Try it: Count the lines in the entries that contain the string "free". State nothing but the number.

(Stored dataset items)

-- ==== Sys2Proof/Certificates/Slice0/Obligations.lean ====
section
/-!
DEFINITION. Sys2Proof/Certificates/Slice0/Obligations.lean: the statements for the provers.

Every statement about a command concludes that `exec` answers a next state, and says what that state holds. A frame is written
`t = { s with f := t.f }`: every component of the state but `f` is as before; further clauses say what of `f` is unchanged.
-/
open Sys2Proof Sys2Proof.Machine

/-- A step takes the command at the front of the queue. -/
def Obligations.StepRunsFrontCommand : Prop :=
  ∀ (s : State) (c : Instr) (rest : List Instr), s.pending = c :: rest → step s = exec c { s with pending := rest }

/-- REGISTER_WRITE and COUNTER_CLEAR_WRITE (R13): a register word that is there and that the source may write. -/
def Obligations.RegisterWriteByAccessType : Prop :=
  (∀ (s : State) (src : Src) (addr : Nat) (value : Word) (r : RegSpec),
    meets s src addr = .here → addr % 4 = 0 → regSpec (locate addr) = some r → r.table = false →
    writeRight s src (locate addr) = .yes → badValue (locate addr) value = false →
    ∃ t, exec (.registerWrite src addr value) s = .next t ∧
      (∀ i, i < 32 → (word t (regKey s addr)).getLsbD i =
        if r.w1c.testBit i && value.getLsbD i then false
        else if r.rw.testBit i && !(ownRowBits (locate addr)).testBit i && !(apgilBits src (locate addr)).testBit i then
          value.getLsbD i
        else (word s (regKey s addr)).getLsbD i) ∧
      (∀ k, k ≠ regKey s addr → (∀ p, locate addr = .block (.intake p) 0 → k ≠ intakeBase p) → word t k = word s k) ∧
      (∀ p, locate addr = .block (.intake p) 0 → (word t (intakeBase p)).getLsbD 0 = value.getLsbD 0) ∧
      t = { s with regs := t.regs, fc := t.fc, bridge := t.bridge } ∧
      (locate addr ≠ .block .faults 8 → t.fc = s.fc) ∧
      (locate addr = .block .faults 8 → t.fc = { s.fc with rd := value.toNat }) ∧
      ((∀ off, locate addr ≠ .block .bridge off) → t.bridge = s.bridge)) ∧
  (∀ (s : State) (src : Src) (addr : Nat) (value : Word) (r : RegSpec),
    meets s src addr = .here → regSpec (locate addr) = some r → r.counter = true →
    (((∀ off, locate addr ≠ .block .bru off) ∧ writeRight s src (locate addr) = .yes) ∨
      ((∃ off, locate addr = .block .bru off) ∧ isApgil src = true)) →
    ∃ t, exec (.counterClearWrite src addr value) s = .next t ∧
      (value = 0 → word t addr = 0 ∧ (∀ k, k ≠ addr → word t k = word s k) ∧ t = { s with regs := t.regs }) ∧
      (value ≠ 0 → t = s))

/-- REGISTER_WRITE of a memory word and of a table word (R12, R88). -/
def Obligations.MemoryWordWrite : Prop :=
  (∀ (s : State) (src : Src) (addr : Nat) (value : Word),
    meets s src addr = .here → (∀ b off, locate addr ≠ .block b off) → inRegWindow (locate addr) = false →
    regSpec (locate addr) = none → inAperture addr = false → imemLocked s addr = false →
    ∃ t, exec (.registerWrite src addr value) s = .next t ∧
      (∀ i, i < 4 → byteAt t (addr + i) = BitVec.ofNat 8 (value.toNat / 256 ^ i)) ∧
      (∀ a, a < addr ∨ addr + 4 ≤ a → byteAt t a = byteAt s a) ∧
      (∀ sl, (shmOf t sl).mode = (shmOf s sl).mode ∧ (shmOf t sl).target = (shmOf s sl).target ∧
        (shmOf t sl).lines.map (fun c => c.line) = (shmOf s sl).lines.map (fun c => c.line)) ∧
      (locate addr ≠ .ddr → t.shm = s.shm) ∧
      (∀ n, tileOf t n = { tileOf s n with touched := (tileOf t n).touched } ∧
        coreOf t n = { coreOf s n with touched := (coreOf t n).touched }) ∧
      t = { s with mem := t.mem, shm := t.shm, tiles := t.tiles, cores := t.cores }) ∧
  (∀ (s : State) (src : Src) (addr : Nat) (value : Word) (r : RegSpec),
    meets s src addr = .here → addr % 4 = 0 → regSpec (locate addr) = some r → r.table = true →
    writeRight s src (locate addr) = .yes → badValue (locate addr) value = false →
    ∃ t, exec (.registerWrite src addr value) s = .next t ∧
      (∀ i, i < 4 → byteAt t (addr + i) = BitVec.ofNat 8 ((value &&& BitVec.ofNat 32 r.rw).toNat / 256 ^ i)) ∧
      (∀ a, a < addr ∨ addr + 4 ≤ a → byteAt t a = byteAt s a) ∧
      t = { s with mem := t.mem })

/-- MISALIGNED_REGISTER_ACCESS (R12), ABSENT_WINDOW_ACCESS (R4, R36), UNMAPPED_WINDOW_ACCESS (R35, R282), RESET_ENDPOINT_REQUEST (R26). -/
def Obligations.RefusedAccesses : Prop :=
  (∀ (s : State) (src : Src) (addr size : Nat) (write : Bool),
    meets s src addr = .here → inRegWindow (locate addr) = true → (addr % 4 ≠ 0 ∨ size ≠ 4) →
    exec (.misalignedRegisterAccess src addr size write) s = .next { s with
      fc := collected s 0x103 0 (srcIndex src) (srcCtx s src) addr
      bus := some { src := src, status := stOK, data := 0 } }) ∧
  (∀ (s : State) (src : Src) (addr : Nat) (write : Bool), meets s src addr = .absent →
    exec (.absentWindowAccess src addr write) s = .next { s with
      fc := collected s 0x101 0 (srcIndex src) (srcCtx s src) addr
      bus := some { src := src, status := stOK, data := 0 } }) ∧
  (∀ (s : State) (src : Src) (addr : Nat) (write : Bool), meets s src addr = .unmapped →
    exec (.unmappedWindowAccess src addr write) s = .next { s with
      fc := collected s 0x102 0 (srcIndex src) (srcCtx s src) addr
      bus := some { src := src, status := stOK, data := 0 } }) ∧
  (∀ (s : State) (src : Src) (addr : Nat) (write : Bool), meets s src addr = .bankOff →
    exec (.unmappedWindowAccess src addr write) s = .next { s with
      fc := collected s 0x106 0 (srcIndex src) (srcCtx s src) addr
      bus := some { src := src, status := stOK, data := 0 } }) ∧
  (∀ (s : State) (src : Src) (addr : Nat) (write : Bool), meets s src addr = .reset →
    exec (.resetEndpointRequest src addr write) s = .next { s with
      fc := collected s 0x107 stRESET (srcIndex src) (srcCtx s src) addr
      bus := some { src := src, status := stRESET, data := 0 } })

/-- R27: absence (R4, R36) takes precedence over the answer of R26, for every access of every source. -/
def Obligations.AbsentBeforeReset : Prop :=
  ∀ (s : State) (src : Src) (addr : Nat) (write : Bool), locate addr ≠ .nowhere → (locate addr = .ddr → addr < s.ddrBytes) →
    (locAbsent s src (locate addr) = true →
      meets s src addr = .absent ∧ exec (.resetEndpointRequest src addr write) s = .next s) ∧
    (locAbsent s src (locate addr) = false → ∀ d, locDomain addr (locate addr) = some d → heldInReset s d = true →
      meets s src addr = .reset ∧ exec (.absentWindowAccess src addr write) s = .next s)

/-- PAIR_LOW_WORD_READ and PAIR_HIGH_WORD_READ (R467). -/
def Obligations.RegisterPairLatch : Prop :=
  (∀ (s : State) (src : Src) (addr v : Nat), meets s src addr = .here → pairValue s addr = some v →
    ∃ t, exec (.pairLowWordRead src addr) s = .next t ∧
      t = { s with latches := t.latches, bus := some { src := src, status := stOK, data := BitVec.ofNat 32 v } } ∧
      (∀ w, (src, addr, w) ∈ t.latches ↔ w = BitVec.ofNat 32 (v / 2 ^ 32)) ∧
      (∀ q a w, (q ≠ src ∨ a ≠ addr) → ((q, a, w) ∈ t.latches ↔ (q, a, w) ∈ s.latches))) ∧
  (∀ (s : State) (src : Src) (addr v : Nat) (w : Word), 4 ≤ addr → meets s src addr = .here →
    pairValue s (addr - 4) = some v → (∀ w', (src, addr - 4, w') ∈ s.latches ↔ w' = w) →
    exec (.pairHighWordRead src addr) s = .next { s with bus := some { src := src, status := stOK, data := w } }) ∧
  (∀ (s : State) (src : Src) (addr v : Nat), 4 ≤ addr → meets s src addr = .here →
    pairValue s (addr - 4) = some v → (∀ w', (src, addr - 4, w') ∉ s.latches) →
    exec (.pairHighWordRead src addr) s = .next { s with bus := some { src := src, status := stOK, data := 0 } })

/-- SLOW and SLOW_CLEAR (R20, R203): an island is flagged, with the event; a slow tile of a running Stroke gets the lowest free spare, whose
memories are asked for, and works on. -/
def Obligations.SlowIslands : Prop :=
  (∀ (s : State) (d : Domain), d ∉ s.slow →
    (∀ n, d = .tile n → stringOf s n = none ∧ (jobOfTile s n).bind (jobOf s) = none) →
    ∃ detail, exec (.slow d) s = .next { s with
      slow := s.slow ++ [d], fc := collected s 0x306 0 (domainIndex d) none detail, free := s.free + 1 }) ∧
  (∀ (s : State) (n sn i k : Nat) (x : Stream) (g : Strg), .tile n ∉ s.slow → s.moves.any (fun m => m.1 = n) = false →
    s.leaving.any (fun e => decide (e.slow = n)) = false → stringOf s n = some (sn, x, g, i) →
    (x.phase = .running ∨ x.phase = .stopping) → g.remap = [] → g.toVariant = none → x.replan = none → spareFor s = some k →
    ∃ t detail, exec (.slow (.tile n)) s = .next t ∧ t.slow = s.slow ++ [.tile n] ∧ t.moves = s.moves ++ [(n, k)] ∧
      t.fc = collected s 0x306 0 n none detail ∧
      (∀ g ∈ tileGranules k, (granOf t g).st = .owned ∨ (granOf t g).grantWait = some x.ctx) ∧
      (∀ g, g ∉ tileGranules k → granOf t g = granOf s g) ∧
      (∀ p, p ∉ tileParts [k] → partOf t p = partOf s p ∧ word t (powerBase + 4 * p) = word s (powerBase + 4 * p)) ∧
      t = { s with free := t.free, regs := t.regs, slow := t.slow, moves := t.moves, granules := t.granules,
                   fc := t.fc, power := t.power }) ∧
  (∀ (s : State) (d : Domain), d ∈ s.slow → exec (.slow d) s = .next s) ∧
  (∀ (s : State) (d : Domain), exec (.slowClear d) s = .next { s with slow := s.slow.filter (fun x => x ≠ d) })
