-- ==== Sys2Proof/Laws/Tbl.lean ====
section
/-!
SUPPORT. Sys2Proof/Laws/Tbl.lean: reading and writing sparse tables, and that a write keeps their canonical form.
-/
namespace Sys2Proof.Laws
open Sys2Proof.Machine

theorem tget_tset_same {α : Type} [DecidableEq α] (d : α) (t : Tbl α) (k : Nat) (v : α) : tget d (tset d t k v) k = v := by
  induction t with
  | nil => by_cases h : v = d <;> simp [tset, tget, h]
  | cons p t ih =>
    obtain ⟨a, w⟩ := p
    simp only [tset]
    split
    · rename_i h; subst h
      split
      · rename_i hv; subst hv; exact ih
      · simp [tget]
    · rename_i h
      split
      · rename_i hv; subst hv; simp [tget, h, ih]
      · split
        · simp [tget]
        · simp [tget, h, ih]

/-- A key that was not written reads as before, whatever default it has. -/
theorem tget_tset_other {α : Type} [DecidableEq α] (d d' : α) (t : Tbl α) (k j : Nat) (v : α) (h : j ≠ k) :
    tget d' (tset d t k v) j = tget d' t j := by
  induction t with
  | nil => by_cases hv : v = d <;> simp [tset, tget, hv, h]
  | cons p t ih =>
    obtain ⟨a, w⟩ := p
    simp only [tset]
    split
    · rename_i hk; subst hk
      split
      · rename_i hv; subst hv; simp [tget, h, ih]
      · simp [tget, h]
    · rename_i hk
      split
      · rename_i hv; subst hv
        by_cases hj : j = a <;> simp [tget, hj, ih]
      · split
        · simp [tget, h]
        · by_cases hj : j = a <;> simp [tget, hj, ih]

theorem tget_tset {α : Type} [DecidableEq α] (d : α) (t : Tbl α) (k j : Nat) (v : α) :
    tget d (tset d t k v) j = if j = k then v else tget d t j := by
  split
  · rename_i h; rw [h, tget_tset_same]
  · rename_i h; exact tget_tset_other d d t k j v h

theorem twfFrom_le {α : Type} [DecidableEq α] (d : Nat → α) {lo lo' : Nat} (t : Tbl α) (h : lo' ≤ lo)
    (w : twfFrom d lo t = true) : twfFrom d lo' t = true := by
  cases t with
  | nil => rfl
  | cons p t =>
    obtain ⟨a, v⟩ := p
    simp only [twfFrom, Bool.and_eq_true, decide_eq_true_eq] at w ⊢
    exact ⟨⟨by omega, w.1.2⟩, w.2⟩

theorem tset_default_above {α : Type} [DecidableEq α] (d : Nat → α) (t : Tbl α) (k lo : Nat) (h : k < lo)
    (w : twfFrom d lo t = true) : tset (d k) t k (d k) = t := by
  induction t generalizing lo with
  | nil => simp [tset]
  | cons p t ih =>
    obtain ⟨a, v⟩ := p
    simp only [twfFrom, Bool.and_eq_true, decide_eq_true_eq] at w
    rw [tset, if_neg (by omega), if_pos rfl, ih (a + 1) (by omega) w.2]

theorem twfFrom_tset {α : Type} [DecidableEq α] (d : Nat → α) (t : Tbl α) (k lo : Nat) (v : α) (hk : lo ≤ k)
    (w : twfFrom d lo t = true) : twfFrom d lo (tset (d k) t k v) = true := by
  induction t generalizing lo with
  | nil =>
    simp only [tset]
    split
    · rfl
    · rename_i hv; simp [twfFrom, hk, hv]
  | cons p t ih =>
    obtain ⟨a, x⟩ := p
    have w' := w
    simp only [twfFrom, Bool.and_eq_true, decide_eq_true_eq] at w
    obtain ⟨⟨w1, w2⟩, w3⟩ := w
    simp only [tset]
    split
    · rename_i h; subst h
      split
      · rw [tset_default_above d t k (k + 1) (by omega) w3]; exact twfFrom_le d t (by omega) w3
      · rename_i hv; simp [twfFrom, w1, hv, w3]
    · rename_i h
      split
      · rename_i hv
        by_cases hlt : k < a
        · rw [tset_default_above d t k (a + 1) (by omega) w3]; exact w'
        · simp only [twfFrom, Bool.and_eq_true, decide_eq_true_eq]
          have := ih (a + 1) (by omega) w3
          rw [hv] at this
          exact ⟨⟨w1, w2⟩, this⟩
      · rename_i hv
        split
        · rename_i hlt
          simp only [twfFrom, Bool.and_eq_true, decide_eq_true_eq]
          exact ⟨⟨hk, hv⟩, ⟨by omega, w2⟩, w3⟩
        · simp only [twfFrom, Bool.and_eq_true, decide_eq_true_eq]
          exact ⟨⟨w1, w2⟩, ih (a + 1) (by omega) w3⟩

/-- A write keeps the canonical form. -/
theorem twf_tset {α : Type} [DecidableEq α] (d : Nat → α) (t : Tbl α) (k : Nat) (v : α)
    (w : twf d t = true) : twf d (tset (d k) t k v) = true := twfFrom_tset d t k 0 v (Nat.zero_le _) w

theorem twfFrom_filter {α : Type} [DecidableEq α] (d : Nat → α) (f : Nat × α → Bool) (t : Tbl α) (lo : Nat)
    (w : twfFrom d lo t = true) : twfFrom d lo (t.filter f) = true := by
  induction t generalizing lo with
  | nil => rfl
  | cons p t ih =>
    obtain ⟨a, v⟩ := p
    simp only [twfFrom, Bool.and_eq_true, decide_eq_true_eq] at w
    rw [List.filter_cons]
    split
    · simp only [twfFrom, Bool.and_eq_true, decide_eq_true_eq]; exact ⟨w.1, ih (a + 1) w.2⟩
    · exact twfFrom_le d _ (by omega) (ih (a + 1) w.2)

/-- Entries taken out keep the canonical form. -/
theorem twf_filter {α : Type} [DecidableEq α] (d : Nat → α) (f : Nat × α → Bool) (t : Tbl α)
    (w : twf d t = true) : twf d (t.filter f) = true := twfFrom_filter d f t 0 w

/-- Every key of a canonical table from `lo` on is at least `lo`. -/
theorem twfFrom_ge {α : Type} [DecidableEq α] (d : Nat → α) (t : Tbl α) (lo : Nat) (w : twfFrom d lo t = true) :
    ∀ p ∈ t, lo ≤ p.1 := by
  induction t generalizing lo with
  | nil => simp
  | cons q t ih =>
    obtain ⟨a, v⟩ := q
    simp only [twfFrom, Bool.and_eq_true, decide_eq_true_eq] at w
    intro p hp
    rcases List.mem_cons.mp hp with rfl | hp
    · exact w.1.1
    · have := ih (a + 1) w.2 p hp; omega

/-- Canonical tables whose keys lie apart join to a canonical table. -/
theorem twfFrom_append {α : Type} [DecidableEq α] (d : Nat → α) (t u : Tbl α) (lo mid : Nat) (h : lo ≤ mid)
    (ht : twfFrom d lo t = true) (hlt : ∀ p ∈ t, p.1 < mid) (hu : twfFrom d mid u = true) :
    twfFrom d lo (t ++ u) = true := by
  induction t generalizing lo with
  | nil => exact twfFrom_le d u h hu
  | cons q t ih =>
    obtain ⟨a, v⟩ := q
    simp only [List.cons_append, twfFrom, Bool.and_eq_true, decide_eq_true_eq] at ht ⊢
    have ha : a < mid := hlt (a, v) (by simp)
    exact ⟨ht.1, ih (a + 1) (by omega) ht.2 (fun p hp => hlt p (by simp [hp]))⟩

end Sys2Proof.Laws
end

Exercise response: 3